*DATASET CONTENT:*
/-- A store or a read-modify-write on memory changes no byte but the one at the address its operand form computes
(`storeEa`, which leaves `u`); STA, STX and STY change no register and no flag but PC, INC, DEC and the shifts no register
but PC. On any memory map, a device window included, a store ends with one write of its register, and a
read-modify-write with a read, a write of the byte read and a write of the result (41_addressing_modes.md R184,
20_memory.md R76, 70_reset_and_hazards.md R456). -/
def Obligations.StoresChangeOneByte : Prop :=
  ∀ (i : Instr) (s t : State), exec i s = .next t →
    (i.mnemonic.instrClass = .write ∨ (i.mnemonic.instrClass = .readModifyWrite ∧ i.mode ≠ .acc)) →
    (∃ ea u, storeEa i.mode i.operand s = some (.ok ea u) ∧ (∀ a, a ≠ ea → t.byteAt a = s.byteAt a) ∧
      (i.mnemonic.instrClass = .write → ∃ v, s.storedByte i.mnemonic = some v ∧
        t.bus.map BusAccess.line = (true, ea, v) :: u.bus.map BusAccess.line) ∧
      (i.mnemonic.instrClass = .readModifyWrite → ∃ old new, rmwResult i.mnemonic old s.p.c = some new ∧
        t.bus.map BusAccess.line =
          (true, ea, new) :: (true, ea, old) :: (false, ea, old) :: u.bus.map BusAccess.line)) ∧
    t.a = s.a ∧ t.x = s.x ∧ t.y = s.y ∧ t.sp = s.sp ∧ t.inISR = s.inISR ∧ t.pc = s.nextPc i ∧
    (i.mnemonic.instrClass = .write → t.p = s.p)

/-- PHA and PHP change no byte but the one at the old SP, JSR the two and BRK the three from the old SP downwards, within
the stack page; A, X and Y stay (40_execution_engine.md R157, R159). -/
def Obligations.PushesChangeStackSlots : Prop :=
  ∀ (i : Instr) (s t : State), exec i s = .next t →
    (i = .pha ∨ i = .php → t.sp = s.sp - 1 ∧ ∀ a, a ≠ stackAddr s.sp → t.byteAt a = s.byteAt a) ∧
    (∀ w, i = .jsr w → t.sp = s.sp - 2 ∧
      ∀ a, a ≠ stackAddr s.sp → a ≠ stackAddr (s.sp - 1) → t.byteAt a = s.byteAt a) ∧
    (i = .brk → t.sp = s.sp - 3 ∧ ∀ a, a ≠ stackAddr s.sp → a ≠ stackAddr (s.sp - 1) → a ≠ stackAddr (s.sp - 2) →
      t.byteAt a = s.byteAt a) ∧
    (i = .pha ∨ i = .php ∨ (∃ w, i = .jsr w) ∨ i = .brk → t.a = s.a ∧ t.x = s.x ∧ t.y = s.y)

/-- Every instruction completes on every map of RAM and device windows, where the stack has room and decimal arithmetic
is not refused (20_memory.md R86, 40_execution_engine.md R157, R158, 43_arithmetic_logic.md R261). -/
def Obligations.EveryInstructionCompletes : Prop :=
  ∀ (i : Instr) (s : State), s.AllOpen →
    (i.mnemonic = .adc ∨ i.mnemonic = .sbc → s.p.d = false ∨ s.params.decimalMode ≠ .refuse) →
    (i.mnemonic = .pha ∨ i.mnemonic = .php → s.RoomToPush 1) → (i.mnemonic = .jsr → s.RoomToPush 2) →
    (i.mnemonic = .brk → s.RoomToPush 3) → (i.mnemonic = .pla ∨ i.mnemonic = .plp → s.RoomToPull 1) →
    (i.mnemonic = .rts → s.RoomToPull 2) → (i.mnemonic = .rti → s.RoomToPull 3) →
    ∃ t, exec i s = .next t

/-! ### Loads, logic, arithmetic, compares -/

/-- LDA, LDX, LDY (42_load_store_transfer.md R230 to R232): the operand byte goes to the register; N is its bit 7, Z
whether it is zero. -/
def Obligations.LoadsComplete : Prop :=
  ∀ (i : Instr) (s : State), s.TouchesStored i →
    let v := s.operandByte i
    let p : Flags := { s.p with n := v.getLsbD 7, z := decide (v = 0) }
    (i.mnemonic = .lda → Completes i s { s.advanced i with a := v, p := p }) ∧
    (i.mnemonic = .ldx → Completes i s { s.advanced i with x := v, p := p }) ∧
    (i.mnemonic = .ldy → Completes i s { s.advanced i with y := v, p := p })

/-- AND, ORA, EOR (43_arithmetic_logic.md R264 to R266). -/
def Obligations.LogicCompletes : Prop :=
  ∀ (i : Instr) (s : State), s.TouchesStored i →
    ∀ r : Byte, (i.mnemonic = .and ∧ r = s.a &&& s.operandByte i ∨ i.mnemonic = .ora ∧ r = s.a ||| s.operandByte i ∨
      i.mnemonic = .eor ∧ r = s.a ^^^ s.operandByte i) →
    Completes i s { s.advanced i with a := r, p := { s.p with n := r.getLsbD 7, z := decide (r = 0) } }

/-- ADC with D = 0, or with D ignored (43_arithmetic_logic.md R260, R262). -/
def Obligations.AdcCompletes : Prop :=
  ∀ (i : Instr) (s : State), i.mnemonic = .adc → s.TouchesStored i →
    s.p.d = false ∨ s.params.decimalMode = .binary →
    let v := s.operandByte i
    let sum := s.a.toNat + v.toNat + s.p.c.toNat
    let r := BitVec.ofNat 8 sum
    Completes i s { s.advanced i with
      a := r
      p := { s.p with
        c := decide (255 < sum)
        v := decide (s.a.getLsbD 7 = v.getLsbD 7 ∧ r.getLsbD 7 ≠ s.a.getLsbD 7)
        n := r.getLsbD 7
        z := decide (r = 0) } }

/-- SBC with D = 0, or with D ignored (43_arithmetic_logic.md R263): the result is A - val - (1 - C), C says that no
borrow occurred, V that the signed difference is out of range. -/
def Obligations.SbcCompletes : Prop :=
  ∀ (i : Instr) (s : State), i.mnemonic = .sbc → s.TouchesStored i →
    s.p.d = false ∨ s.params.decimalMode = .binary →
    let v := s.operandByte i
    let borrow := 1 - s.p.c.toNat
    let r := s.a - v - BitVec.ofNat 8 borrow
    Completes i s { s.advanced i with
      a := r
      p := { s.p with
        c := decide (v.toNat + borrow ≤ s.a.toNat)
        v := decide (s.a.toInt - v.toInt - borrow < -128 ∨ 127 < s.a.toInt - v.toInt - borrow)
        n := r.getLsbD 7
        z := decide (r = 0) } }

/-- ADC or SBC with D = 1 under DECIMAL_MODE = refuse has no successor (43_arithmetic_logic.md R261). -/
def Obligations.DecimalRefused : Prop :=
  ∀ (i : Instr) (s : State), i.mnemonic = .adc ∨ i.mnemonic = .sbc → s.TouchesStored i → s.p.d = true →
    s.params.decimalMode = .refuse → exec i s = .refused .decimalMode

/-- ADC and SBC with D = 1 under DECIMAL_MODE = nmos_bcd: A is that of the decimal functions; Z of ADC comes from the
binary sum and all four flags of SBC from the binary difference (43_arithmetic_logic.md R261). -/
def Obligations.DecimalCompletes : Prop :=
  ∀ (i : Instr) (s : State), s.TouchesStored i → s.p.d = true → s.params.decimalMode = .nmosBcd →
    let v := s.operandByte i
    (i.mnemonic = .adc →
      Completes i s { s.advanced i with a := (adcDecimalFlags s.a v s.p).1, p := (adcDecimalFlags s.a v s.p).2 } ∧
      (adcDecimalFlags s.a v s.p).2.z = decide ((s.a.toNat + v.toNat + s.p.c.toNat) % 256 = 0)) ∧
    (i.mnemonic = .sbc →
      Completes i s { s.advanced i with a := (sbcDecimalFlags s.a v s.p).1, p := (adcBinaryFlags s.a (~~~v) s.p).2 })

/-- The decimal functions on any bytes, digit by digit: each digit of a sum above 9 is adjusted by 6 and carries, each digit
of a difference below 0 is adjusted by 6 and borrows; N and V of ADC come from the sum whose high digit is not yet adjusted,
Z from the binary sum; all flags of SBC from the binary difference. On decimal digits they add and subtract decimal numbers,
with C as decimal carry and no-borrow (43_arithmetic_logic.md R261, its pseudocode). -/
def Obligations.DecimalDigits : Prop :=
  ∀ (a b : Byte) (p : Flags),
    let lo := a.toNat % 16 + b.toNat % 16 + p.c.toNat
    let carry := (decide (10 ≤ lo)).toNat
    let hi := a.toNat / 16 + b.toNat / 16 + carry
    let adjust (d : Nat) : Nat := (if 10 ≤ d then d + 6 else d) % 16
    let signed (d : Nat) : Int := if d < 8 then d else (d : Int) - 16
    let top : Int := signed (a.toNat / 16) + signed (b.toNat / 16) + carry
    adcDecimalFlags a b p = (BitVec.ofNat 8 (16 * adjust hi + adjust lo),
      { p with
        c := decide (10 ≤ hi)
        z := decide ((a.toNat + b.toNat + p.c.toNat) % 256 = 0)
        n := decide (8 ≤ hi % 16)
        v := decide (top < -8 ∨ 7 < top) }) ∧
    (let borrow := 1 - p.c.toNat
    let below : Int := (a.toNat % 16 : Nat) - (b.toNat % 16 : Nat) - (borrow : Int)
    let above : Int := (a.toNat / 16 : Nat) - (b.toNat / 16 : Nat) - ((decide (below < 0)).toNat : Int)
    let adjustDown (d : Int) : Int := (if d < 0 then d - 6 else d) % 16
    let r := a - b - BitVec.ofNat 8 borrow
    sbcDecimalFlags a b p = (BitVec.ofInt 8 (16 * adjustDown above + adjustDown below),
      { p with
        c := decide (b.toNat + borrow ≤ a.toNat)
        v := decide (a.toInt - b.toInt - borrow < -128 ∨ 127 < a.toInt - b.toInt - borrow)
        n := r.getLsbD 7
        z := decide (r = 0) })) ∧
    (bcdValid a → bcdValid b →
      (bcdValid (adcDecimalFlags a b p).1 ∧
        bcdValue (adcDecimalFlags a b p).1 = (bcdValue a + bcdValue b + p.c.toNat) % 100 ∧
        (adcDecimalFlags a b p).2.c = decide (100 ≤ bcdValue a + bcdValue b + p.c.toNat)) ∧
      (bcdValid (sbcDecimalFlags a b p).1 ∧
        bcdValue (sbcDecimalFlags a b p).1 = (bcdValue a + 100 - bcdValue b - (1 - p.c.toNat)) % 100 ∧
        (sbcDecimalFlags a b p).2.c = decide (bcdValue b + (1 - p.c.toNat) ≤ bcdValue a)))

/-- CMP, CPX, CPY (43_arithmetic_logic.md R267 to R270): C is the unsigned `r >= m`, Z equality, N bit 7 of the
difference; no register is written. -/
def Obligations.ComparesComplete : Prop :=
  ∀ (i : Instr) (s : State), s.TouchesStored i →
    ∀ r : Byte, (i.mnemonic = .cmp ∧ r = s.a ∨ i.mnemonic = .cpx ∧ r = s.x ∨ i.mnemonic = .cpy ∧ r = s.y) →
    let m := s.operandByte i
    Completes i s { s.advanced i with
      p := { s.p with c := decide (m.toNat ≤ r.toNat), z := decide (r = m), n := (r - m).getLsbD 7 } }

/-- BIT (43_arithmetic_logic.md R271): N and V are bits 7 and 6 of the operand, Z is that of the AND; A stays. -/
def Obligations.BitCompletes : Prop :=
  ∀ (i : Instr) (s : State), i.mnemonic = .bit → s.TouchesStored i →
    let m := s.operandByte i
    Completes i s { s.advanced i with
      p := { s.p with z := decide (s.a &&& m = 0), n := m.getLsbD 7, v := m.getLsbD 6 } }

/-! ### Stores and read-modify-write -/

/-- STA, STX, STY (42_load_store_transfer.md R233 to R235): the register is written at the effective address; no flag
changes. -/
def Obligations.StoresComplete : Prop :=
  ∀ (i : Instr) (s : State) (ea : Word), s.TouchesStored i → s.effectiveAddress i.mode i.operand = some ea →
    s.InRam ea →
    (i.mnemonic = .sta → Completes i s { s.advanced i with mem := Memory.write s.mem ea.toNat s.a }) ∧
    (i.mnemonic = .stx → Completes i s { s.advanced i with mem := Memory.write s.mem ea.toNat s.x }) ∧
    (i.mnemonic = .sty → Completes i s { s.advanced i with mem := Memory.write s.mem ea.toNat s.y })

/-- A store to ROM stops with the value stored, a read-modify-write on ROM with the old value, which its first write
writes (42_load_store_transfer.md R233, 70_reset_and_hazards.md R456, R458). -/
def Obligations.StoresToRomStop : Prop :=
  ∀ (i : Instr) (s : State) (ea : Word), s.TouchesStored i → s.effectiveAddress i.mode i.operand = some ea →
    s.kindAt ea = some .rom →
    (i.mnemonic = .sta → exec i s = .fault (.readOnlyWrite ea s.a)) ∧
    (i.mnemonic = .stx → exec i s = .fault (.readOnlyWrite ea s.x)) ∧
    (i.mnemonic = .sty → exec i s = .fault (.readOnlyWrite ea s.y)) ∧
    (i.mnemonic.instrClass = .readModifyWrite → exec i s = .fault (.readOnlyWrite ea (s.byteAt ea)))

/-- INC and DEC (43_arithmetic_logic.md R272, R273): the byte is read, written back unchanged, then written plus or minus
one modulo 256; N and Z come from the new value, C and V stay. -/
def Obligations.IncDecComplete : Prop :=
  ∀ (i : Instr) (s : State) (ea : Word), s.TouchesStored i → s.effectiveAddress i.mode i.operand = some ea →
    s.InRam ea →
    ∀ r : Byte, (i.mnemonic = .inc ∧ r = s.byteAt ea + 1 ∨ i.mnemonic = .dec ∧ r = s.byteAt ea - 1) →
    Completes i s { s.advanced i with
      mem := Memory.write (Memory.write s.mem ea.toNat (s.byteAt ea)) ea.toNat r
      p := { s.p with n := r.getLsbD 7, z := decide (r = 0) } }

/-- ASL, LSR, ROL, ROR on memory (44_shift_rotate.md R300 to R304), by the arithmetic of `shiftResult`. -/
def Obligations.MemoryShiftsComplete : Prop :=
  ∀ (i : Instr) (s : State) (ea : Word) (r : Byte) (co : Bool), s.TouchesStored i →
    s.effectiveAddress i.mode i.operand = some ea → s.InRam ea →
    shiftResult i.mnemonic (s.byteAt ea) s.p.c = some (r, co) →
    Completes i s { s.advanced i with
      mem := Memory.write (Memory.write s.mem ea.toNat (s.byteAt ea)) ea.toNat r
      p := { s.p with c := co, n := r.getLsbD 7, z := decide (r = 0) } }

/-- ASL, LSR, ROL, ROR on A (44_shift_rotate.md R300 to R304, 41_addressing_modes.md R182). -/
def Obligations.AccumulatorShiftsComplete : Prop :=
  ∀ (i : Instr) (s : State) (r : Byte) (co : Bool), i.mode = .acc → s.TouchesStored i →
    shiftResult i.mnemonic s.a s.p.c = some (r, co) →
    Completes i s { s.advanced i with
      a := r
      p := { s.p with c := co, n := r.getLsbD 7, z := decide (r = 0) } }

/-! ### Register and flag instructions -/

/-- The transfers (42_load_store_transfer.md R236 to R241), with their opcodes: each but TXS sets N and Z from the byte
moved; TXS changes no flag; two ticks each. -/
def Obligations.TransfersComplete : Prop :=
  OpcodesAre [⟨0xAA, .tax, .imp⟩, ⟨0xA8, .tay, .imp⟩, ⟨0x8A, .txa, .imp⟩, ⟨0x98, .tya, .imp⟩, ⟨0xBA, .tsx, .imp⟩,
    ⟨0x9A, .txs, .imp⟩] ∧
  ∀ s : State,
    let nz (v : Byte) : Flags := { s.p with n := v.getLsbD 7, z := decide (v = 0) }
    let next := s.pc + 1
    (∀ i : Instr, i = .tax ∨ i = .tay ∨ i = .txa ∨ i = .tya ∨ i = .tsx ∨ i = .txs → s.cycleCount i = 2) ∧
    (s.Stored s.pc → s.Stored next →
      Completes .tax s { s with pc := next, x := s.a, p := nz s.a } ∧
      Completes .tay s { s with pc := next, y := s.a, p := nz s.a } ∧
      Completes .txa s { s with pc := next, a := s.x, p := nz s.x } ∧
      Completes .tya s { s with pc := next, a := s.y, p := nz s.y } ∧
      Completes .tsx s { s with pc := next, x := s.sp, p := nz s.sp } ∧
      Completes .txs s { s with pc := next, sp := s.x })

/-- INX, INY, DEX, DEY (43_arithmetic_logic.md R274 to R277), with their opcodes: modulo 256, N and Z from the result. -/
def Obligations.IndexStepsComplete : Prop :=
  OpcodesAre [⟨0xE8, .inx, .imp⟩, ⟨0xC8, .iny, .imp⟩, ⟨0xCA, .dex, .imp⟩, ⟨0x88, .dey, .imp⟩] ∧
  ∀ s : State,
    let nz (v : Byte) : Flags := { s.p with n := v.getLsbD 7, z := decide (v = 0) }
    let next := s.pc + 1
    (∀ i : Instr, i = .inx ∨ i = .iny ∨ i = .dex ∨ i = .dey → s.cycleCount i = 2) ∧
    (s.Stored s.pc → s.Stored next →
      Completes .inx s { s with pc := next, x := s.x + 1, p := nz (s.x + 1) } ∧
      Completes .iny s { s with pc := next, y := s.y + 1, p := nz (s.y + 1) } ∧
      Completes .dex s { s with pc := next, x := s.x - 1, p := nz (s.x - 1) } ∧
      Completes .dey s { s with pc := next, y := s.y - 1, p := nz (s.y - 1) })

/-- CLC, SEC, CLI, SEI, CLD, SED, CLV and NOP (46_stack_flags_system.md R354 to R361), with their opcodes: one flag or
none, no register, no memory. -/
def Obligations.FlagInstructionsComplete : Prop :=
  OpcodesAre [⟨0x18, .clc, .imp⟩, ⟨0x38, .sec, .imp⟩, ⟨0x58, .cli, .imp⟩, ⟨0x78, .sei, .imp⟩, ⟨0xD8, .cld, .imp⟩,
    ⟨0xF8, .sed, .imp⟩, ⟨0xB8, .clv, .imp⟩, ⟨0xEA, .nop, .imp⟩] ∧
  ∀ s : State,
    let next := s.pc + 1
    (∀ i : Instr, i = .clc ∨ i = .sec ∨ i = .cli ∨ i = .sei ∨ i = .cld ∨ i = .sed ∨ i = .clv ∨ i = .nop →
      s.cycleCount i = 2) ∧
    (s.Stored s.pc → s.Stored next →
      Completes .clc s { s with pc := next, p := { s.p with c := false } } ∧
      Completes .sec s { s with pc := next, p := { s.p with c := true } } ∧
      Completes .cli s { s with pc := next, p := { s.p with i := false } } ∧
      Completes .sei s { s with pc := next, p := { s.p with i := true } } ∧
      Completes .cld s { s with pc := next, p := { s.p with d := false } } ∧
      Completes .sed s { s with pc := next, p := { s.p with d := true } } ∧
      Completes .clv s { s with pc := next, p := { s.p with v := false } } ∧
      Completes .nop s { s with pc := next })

*WHAT THE TASK REQUIRES:* For every line in the data above that has the string "functions", return that line.

*RESPONSE BELOW:*
/-- ADC and SBC with D = 1 under DECIMAL_MODE = nmos_bcd: A is that of the decimal functions; Z of ADC comes from the
/-- The decimal functions on any bytes, digit by digit: each digit of a sum above 9 is adjusted by 6 and carries, each digit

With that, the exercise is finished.